YOUR INSTRUCTIONS:
All entries are to be retyped without alteration.

(Dataset entries)
==*==
/-- RET pops the last stack entry into pc, and underflows on an empty stack. 00EE with a stack l ++ [t] completes with
the stack l and pc = t, unchecked, and nothing else changed. With an empty stack it enters Halted with
StackUnderflow and nothing else changes. A pc of 4095 or 4096 makes the next fetch raise OutOfBounds. The word
0x00EE, and no other, decodes to it. (R79) -/
def Obligations.RetPopsOrUnderflows : Prop :=
  (∀ (s : State) (l : List Word) (t : Word), s.stack = l ++ [t] →
      exec .ret s = .next { s with stack := l, pc := t }) ∧
    (∀ s : State, s.stack = [] → ∃ r : FaultRecord, r.kind = .stackUnderflow ∧
      exec .ret s = .next { s with mode := .halted r }) ∧
    (∀ s : State, s.pc = 4095 ∨ s.pc = 4096 → fetch s = .error (.outOfBounds 4096)) ∧
    (∀ w : Word, decodeWord w = some .ret ↔ w = 0x00EE)

/-- JP sets pc to nnn and changes nothing else. 1nnn completes in every state with pc = nnn zero-extended and nothing
else changed; a jump to its own address leaves the state as it was; after a jump to 0xFFF the next fetch raises
OutOfBounds(0x1000). Every word of family 1 decodes to it. (R80) -/
def Obligations.JpSetsPc : Prop :=
  (∀ (s : State) (nnn : Addr12), exec (.jp nnn) s = .next { s with pc := nnn.setWidth 16 }) ∧
    (∀ (s : State) (nnn : Addr12), nnn.setWidth 16 = s.pc → exec (.jp nnn) s = .next s) ∧
    (∀ s : State, fetch { s with pc := (0xFFF : Addr12).setWidth 16 } = .error (.outOfBounds 0x1000)) ∧
    (∀ w : Word, w.extractLsb' 12 4 = 0x1#4 → decodeWord w = some (.jp (w.extractLsb' 0 12)))

/-- CALL pushes P + 2 and jumps, and overflows on a stack of 16 entries. 2nnn with fewer than 16 entries completes: P
+ 2 is appended to the stack, pc = nnn, nothing else changes. With 16 entries it enters Halted with StackOverflow
and leaves the stack and all else as it was, pc = P. Of 17 calls one after the other from an empty stack, 16
complete, each adding one entry, and the 17th halts with StackOverflow. Every word of family 2 decodes to it. That
the pushed value is P + 2 is the spec's decision D34, and that the overflow changes nothing else its D2 (log 16).
(R81, R31, R127, 92_eei_decisions D34) -/
def Obligations.CallPushesOrOverflows : Prop :=
  (∀ (s : State) (nnn : Addr12), s.stack.length < 16 →
      exec (.call nnn) s = .next { s with stack := s.stack ++ [s.pc + 2], pc := nnn.setWidth 16 }) ∧
    (∀ (s : State) (nnn : Addr12), s.stack.length = 16 → ∃ r : FaultRecord, r.kind = .stackOverflow ∧
      exec (.call nnn) s = .next { s with mode := .halted r }) ∧
    (∀ (σ : Nat → State) (n : Nat → Addr12), (σ 0).stack = [] →
      (∀ k ≤ 16, exec (.call (n k)) (σ k) = .next (σ (k + 1))) →
      (∀ k ≤ 16, (σ k).stack.length = k ∧ (σ k).mode = (σ 0).mode) ∧
        ∃ r : FaultRecord, r.kind = .stackOverflow ∧ σ 17 = { σ 16 with mode := .halted r }) ∧
    (∀ w : Word, w.extractLsb' 12 4 = 0x2#4 → decodeWord w = some (.call (w.extractLsb' 0 12)))

/-- JP_V0 sets pc to nnn plus V[0], or plus V[nnn[11:8]] under its quirk, without a mask. Bnnn completes in every
state with pc the exact sum of nnn and V[0] (QUIRK_JUMP_USES_VX false) or V[nnn[11:8]] (true), and nothing else
changed; the sum is not masked to 12 bits (the spec's decision D6) and fits in 16 bits. The quirk's true form is
D25. (R82, R17) -/
def Obligations.JpV0AddsOffset : Prop :=
  ∀ (s : State) (nnn : Addr12), ∃ t : Word, exec (.jpV0 nnn) s = .next { s with pc := t } ∧
    (s.params.jumpUsesVx = false → t.toNat = nnn.toNat + (s.getV 0).toNat) ∧
    (s.params.jumpUsesVx = true → t.toNat = nnn.toNat + (s.getV (nnn.extractLsb' 8 4).toFin).toNat)

/-- A RET that meets the stack its CALL left resumes after the call with the stack as before. When 2nnn completes from
a state in Running and a later state has the stack the call left, 00EE there completes with pc = P + 2 of the call
and the stack as it was before the call. (R79, R81, R83) -/
def Obligations.CallThenRetResumesAfterCall : Prop :=
  ∀ (s t u : State) (nnn : Addr12), s.mode = .running → exec (.call nnn) s = .next t → t.mode = .running →
    u.stack = t.stack → exec .ret u = .next { u with stack := s.stack, pc := s.pc + 2 }

/-- SE_IMM and SNE_IMM skip exactly when V[x] equals, differs from, nn. 3xnn and 4xnn complete in every state; pc is P
+ 4 if V[x] = nn (3xnn) or V[x] is not nn (4xnn), else P + 2; nothing else changes and memory is not read. Every
word of families 3 and 4 decodes to them. (R84, R85) -/
def Obligations.SkipOnImmediate : Prop :=
  (∀ (s : State) (x : Reg) (nn : Byte),
      exec (.seImm x nn) s = .next { s with pc := if s.getV x = nn then s.pc + 4 else s.pc + 2 } ∧
      exec (.sneImm x nn) s = .next { s with pc := if s.getV x = nn then s.pc + 2 else s.pc + 4 }) ∧
    (∀ w : Word,
      (w.extractLsb' 12 4 = 0x3#4 →
        decodeWord w = some (.seImm (w.extractLsb' 8 4).toFin (w.extractLsb' 0 8))) ∧
      (w.extractLsb' 12 4 = 0x4#4 →
        decodeWord w = some (.sneImm (w.extractLsb' 8 4).toFin (w.extractLsb' 0 8))))

/-- SE_REG and SNE_REG skip exactly when V[x] equals, differs from, V[y]. 5xy0 and 9xy0 complete in every state; pc is
P + 4 if V[x] = V[y] (5xy0) or if they differ (9xy0), else P + 2; nothing else changes. With x = y the first
always skips and the second never. A word of family 5 or 9 with n not 0 decodes to none (the spec's decision D13).
(R86, R87, R90) -/
def Obligations.SkipOnRegisters : Prop :=
  (∀ (s : State) (x y : Reg),
      exec (.seReg x y) s = .next { s with pc := if s.getV x = s.getV y then s.pc + 4 else s.pc + 2 } ∧
      exec (.sneReg x y) s = .next { s with pc := if s.getV x = s.getV y then s.pc + 2 else s.pc + 4 } ∧
      exec (.seReg x x) s = .next { s with pc := s.pc + 4 } ∧
      exec (.sneReg x x) s = .next { s with pc := s.pc + 2 }) ∧
    (∀ w : Word, (w.extractLsb' 12 4 = 0x5#4 ∨ w.extractLsb' 12 4 = 0x9#4) → w.extractLsb' 0 4 ≠ 0#4 →
      decodeWord w = none)

/-- LD_IMM loads nn; ADD_IMM adds nn modulo 256 and writes no flag. 6xnn and 7xnn complete in every state: V[x]
becomes nn, or (V[x] + nn) mod 256; pc is P + 2; no other register (VF included, unless x = F), no flag and
nothing else changes. Every word of families 6 and 7 decodes to them. (R88, R89) -/
def Obligations.LoadAndAddImmediate : Prop :=
  (∀ (s : State) (x : Reg) (nn : Byte),
      exec (.ldImm x nn) s = .next { s with v := s.v.set x.val nn, pc := s.pc + 2 } ∧
      exec (.addImm x nn) s = .next
        { s with v := s.v.set x.val (BitVec.ofNat 8 (((s.getV x).toNat + nn.toNat) % 256)), pc := s.pc + 2 }) ∧
    (∀ w : Word,
      (w.extractLsb' 12 4 = 0x6#4 →
        decodeWord w = some (.ldImm (w.extractLsb' 8 4).toFin (w.extractLsb' 0 8))) ∧
      (w.extractLsb' 12 4 = 0x7#4 →
        decodeWord w = some (.addImm (w.extractLsb' 8 4).toFin (w.extractLsb' 0 8))))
==*==
WRITTEN ANSWER:
/-- RET pops the last stack entry into pc, and underflows on an empty stack. 00EE with a stack l ++ [t] completes with
the stack l and pc = t, unchecked, and nothing else changed. With an empty stack it enters Halted with
StackUnderflow and nothing else changes. A pc of 4095 or 4096 makes the next fetch raise OutOfBounds. The word
0x00EE, and no other, decodes to it. (R79) -/
def Obligations.RetPopsOrUnderflows : Prop :=
  (∀ (s : State) (l : List Word) (t : Word), s.stack = l ++ [t] →
      exec .ret s = .next { s with stack := l, pc := t }) ∧
    (∀ s : State, s.stack = [] → ∃ r : FaultRecord, r.kind = .stackUnderflow ∧
      exec .ret s = .next { s with mode := .halted r }) ∧
    (∀ s : State, s.pc = 4095 ∨ s.pc = 4096 → fetch s = .error (.outOfBounds 4096)) ∧
    (∀ w : Word, decodeWord w = some .ret ↔ w = 0x00EE)

/-- JP sets pc to nnn and changes nothing else. 1nnn completes in every state with pc = nnn zero-extended and nothing
else changed; a jump to its own address leaves the state as it was; after a jump to 0xFFF the next fetch raises
OutOfBounds(0x1000). Every word of family 1 decodes to it. (R80) -/
def Obligations.JpSetsPc : Prop :=
  (∀ (s : State) (nnn : Addr12), exec (.jp nnn) s = .next { s with pc := nnn.setWidth 16 }) ∧
    (∀ (s : State) (nnn : Addr12), nnn.setWidth 16 = s.pc → exec (.jp nnn) s = .next s) ∧
    (∀ s : State, fetch { s with pc := (0xFFF : Addr12).setWidth 16 } = .error (.outOfBounds 0x1000)) ∧
    (∀ w : Word, w.extractLsb' 12 4 = 0x1#4 → decodeWord w = some (.jp (w.extractLsb' 0 12)))

/-- CALL pushes P + 2 and jumps, and overflows on a stack of 16 entries. 2nnn with fewer than 16 entries completes: P
+ 2 is appended to the stack, pc = nnn, nothing else changes. With 16 entries it enters Halted with StackOverflow
and leaves the stack and all else as it was, pc = P. Of 17 calls one after the other from an empty stack, 16
complete, each adding one entry, and the 17th halts with StackOverflow. Every word of family 2 decodes to it. That
the pushed value is P + 2 is the spec's decision D34, and that the overflow changes nothing else its D2 (log 16).
(R81, R31, R127, 92_eei_decisions D34) -/
def Obligations.CallPushesOrOverflows : Prop :=
  (∀ (s : State) (nnn : Addr12), s.stack.length < 16 →
      exec (.call nnn) s = .next { s with stack := s.stack ++ [s.pc + 2], pc := nnn.setWidth 16 }) ∧
    (∀ (s : State) (nnn : Addr12), s.stack.length = 16 → ∃ r : FaultRecord, r.kind = .stackOverflow ∧
      exec (.call nnn) s = .next { s with mode := .halted r }) ∧
    (∀ (σ : Nat → State) (n : Nat → Addr12), (σ 0).stack = [] →
      (∀ k ≤ 16, exec (.call (n k)) (σ k) = .next (σ (k + 1))) →
      (∀ k ≤ 16, (σ k).stack.length = k ∧ (σ k).mode = (σ 0).mode) ∧
        ∃ r : FaultRecord, r.kind = .stackOverflow ∧ σ 17 = { σ 16 with mode := .halted r }) ∧
    (∀ w : Word, w.extractLsb' 12 4 = 0x2#4 → decodeWord w = some (.call (w.extractLsb' 0 12)))

/-- JP_V0 sets pc to nnn plus V[0], or plus V[nnn[11:8]] under its quirk, without a mask. Bnnn completes in every
state with pc the exact sum of nnn and V[0] (QUIRK_JUMP_USES_VX false) or V[nnn[11:8]] (true), and nothing else
changed; the sum is not masked to 12 bits (the spec's decision D6) and fits in 16 bits. The quirk's true form is
D25. (R82, R17) -/
def Obligations.JpV0AddsOffset : Prop :=
  ∀ (s : State) (nnn : Addr12), ∃ t : Word, exec (.jpV0 nnn) s = .next { s with pc := t } ∧
    (s.params.jumpUsesVx = false → t.toNat = nnn.toNat + (s.getV 0).toNat) ∧
    (s.params.jumpUsesVx = true → t.toNat = nnn.toNat + (s.getV (nnn.extractLsb' 8 4).toFin).toNat)

/-- A RET that meets the stack its CALL left resumes after the call with the stack as before. When 2nnn completes from
a state in Running and a later state has the stack the call left, 00EE there completes with pc = P + 2 of the call
and the stack as it was before the call. (R79, R81, R83) -/
def Obligations.CallThenRetResumesAfterCall : Prop :=
  ∀ (s t u : State) (nnn : Addr12), s.mode = .running → exec (.call nnn) s = .next t → t.mode = .running →
    u.stack = t.stack → exec .ret u = .next { u with stack := s.stack, pc := s.pc + 2 }

/-- SE_IMM and SNE_IMM skip exactly when V[x] equals, differs from, nn. 3xnn and 4xnn complete in every state; pc is P
+ 4 if V[x] = nn (3xnn) or V[x] is not nn (4xnn), else P + 2; nothing else changes and memory is not read. Every
word of families 3 and 4 decodes to them. (R84, R85) -/
def Obligations.SkipOnImmediate : Prop :=
  (∀ (s : State) (x : Reg) (nn : Byte),
      exec (.seImm x nn) s = .next { s with pc := if s.getV x = nn then s.pc + 4 else s.pc + 2 } ∧
      exec (.sneImm x nn) s = .next { s with pc := if s.getV x = nn then s.pc + 2 else s.pc + 4 }) ∧
    (∀ w : Word,
      (w.extractLsb' 12 4 = 0x3#4 →
        decodeWord w = some (.seImm (w.extractLsb' 8 4).toFin (w.extractLsb' 0 8))) ∧
      (w.extractLsb' 12 4 = 0x4#4 →
        decodeWord w = some (.sneImm (w.extractLsb' 8 4).toFin (w.extractLsb' 0 8))))

/-- SE_REG and SNE_REG skip exactly when V[x] equals, differs from, V[y]. 5xy0 and 9xy0 complete in every state; pc is
P + 4 if V[x] = V[y] (5xy0) or if they differ (9xy0), else P + 2; nothing else changes. With x = y the first
always skips and the second never. A word of family 5 or 9 with n not 0 decodes to none (the spec's decision D13).
(R86, R87, R90) -/
def Obligations.SkipOnRegisters : Prop :=
  (∀ (s : State) (x y : Reg),
      exec (.seReg x y) s = .next { s with pc := if s.getV x = s.getV y then s.pc + 4 else s.pc + 2 } ∧
      exec (.sneReg x y) s = .next { s with pc := if s.getV x = s.getV y then s.pc + 2 else s.pc + 4 } ∧
      exec (.seReg x x) s = .next { s with pc := s.pc + 4 } ∧
      exec (.sneReg x x) s = .next { s with pc := s.pc + 2 }) ∧
    (∀ w : Word, (w.extractLsb' 12 4 = 0x5#4 ∨ w.extractLsb' 12 4 = 0x9#4) → w.extractLsb' 0 4 ≠ 0#4 →
      decodeWord w = none)

/-- LD_IMM loads nn; ADD_IMM adds nn modulo 256 and writes no flag. 6xnn and 7xnn complete in every state: V[x]
becomes nn, or (V[x] + nn) mod 256; pc is P + 2; no other register (VF included, unless x = F), no flag and
nothing else changes. Every word of families 6 and 7 decodes to them. (R88, R89) -/
def Obligations.LoadAndAddImmediate : Prop :=
  (∀ (s : State) (x : Reg) (nn : Byte),
      exec (.ldImm x nn) s = .next { s with v := s.v.set x.val nn, pc := s.pc + 2 } ∧
      exec (.addImm x nn) s = .next
        { s with v := s.v.set x.val (BitVec.ofNat 8 (((s.getV x).toNat + nn.toNat) % 256)), pc := s.pc + 2 }) ∧
    (∀ w : Word,
      (w.extractLsb' 12 4 = 0x6#4 →
        decodeWord w = some (.ldImm (w.extractLsb' 8 4).toFin (w.extractLsb' 0 8))) ∧
      (w.extractLsb' 12 4 = 0x7#4 →
        decodeWord w = some (.addImm (w.extractLsb' 8 4).toFin (w.extractLsb' 0 8))))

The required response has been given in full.